-- ==== Sys2Proof/Certificates/Slice0/Obligations.lean ====
section
/-! DEFINITION. The statements for the provers. Each holds for every value of the free constants of Config and, unless it says
otherwise, for every state. Sys2Proof/Safety.lean has the terms they use. -/

open Sys2Proof Sys2Proof.Machine

/-! Encoding (R70 to R79). -/

/-- The bytes of every instruction, whatever stands after them, decode to it (R70 to R77). -/
def Obligations.DecodeOfEncode : Prop :=
  ∀ (i : Instr) (rest : List Byte), decodeBytes (encodeBytes i ++ rest) = .ok (i, rest)

/-- An instruction has one encoding: the words it was decoded from (R70 to R77, with the fixed fields of the spec's decision
D25). -/
def Obligations.EncodeOfDecode : Prop :=
  ∀ (w1 w2 : Word) (i : Instr), decode w1 w2 = .ok i → encode i = [w1, w2] ∨ encode i = [w1]

/-- An instruction has two words exactly when OP is in the rows R73 names and OP[2:0] is 0, 1 or 2, and else one (R73 is the
spec's own inference from R72 and R74); the length by which the PC advances is that one, for the instruction and for each of
its forms. -/
def Obligations.LengthFromOpcode : Prop :=
  (∀ (w1 w2 : Word) (i : Instr), decode w1 w2 = .ok i →
    (encode i).length = (if twoWordOpcode (opField w1).toNat then 2 else 1) ∧
    (i.isLong = true ↔ twoWordOpcode (opField w1).toNat)) ∧
  (∀ src : Operand, src.isLong = true ↔ formNumber src ≤ 2) ∧
  (∀ m : MemForm, m.isLong = true ↔ memFormNumber m ≤ 2) ∧
  (∀ d, (Port.direct d).isLong = true) ∧ (∀ rx, (Port.indirect rx).isLong = false)

/-- Words the spec writes out (95_test_vectors.md section 2.1) decode to the instructions it gives for them. -/
def Obligations.SampleWordsDecode : Prop :=
  decode 0x0810 0x1234 = .ok (.ld .g1 (.mem (.direct 0x1234))) ∧
  decode 0x0912 0x0010 = .ok (.ld .g1 (.mem (.indexed 0x0010 .g2))) ∧
  decode 0x0B1F 0 = .ok (.ld .g1 (.mem (.fpRel 0xF))) ∧
  decode 0x163D 0 = .ok (.st .g3 (.indirect .sp)) ∧
  decode 0x1C01 0 = .ok (.add .g0 (.reg .g1)) ∧
  decode 0x2D00 0 = .ok (.cmp .g0 (.imm4 0)) ∧
  decode 0xA103 0x0010 = .ok (.jz (.indexed 0x0010 .g3)) ∧
  decode 0xA905 0 = .ok (.call (.indexed 0 .g5)) ∧
  decode 0xBE01 0 = .ok (.outPort .g0 (.indirect .g1)) ∧
  decode 0xC4C0 0 = .ok (.pop .fp) ∧
  decode 0xD4F0 0 = .ok .reti

/-- Exactly the opcodes R75 lists are undefined, and a step that meets one takes UndefinedInstruction through FFFCh and changes
nothing else (the spec's decisions D24 and, for the saved PC, D19). -/
def Obligations.UndefinedOpcodesTrap : Prop :=
  (∀ w : Word, decodeFirst w = .error .undefinedOpcode ↔ undefinedOpcodes (opField w).toNat) ∧
  (∀ s : State, atFetch s → undefinedOpcodes (opField (wordAt s s.pc)).toNat → entryReady s = true →
    ∃ t, step s = .next t ∧ entryEffect 0xFFFC (savedPcUndef s.pc) s t)

/-- A defined opcode with a wrong fixed field is refused, and so are B7h and BFh (R76, R79: the spec's decisions D25 and
D31). -/
def Obligations.RefusedEncodings : Prop :=
  (∀ w : Word, decodeFirst w = .error .reservedField ↔ reservedWord w) ∧
  (∀ s : State, atFetch s → reservedWord (wordAt s s.pc) → step s = .refused .reservedField) ∧
  (∀ s : State, atFetch s → (opField (wordAt s s.pc) = 0xB7 ∨ opField (wordAt s s.pc) = 0xBF) →
    step s = .refused .contestedOpcode)

/-- The fifteen condition codes of OP = A0h and A1h (R77), and the refusal of the sixteenth (the spec's decision D26). -/
def Obligations.JumpConditionCodes : Prop :=
  (∀ (w1 d : Word) (k : Target → Instr),
    (rdField w1, k) ∈ [((0x0 : Nibble), Instr.jz), (0x1, .jc), (0x2, .jm), (0x3, .jo), (0x4, .jgt), (0x5, .jge),
      (0x6, .jle), (0x7, .jlt), (0x8, .jnz), (0x9, .jnc), (0xA, .jnm), (0xB, .jno), (0xC, .jhi), (0xE, .jls),
      (0xF, .jmp)] →
    (opField w1 = 0xA0 → rxField w1 = 0 → decode w1 d = .ok (k (.direct d))) ∧
    (opField w1 = 0xA1 → decode w1 d = .ok (k (.indexed d (Reg.ofNibble (rxField w1)))))) ∧
  (∀ s : State, atFetch s → (opField (wordAt s s.pc) = 0xA0 ∨ opField (wordAt s s.pc) = 0xA1) →
    rdField (wordAt s s.pc) = 0xD → step s = .refused .jumpCondition)

/-! Steps (R17, R191, R210 to R213). -/

/-- A step runs the decoded instruction: where no interrupt is ready and the words at the PC, in the state the microSD
controller's writes leave (the model's choice, log 19), decode to `i`, the step is `exec i` there, or a model fault where those
writes reach the attached IPL (R60); without a transfer in progress that state is the state itself and nothing is written. -/
def Obligations.StepRunsDecodedInstruction : Prop :=
  (∀ (s : State) (i : Instr), s.halted = false → anyIrqReady s = false → wordReadable s s.pc = true →
    decode (wordAt (dmaTick s) s.pc) (wordAt (dmaTick s) (s.pc + 2)) = .ok i →
    step s = if dmaOntoIpl s then .fault .iplWrite else exec i (dmaTick s)) ∧
  (∀ s : State, s.dev.sdBusy = false → dmaOntoIpl s = false ∧ dmaTick s = s)

/-- An instruction placed by `withFetchWord` is what the next step runs (the model's loading of a program, log 6). -/
def Obligations.PlacedInstructionRuns : Prop :=
  ∀ (s : State) (nbits w : Nat) (i : Instr), isOdd s.pc = false → decodeTableWord nbits w = some i →
    step (s.withFetchWord nbits w) = exec i (s.withFetchWord nbits w)

/-- Where no source has E, its enable bit and its request together, no interrupt is taken and the next instruction is fetched
(R22, R210; that the enable bit and the request are separate is the model's choice, log 17), unless a microSD transfer writes
to the attached IPL (R60, log 19). -/
def Obligations.InterruptNeedsEnables : Prop :=
  ∀ s : State, s.halted = false → (∀ q, ¬mayInterrupt s q) →
    step s = if dmaOntoIpl s then .fault .iplWrite else runAction (fetchInstr (dmaTick s))

/-- Where some source may interrupt, the source that irqPick proposes is taken, with the PC as the saved PC, if it is one that
may; if it may not, or none is proposed, the next instruction is fetched (R212, R213: the spec's decisions D20 and D21; that
the choice is one draw of irqPick is the model's, log 17). -/
def Obligations.InterruptTakenOrNot : Prop :=
  ∀ s : State, s.halted = false → s.dev.sdBusy = false → (∃ q, mayInterrupt s q) → entryReady s = true →
    match Config.irqPick s.draws with
    | some q =>
      (mayInterrupt s q → ∃ t, step s = .next t ∧
        entryEffect (Cause.vector (.irq q)) s.pc (s.withDraws (s.draws + 1)) t) ∧
      (¬mayInterrupt s q → step s = runAction (fetchInstr (s.withDraws (s.draws + 1))))
    | none => step s = runAction (fetchInstr (s.withDraws (s.draws + 1)))

/-! Taking an exception and returning (R200, R215 to R219). -/

/-- What taking any exception or interrupt leaves (R215, R218: the spec's decisions D17, D18 and D36); an odd SSP is a model
fault (R221, D2). -/
def Obligations.TrapEntryEffect : Prop :=
  (∀ (c : Cause) (spc : Word) (s : State), entryReady s = true →
    ∃ t, trapEntry c spc s = .next t ∧ entryEffect c.vector spc s t) ∧
  (∀ (c : Cause) (spc : Word) (s : State), s.mmu.on = false → isOdd s.regs.ssp = true →
    trapEntry c spc s = .fault .misaligned)

/-- The sixteen vector addresses (R200), and that the two saved PCs the source leaves open are constants of the machine among
the listed choices (R216: the spec's decision D19). -/
def Obligations.VectorsAndSavedPcs : Prop :=
  [Cause.irq .timer0, .irq .timer1, .irq .rn4020Recv, .irq .rn4020Send, .irq .ft232rlRecv, .irq .ft232rlSend,
    .irq .tecRecv, .irq .tecSend, .irq .microSd, .irq .pio, .tlbMiss, .memViolation, .zeroDivide, .privilege, .undefined,
    .svc].map Cause.vector =
    [0xFFE0, 0xFFE2, 0xFFE4, 0xFFE6, 0xFFE8, 0xFFEA, 0xFFEC, 0xFFEE, 0xFFF0, 0xFFF2, 0xFFF4, 0xFFF6, 0xFFF8, 0xFFFA,
      0xFFFC, 0xFFFE] ∧
  ((∀ pc0 pcn, savedPcOther pc0 pcn = pc0) ∨ (∀ pc0 pcn, savedPcOther pc0 pcn = pcn)) ∧
  ((∀ pc0, savedPcUndef pc0 = pc0) ∨ (∀ pc0, savedPcUndef pc0 = pc0 + 2) ∨ (∀ pc0, savedPcUndef pc0 = pc0 + 4))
_ _ _ _
### What is being asked
Please show every line above that includes the word "isOdd".

### Completed task
  ∀ (s : State) (nbits w : Nat) (i : Instr), isOdd s.pc = false → decodeTableWord nbits w = some i →
  (∀ (c : Cause) (spc : Word) (s : State), s.mmu.on = false → isOdd s.regs.ssp = true →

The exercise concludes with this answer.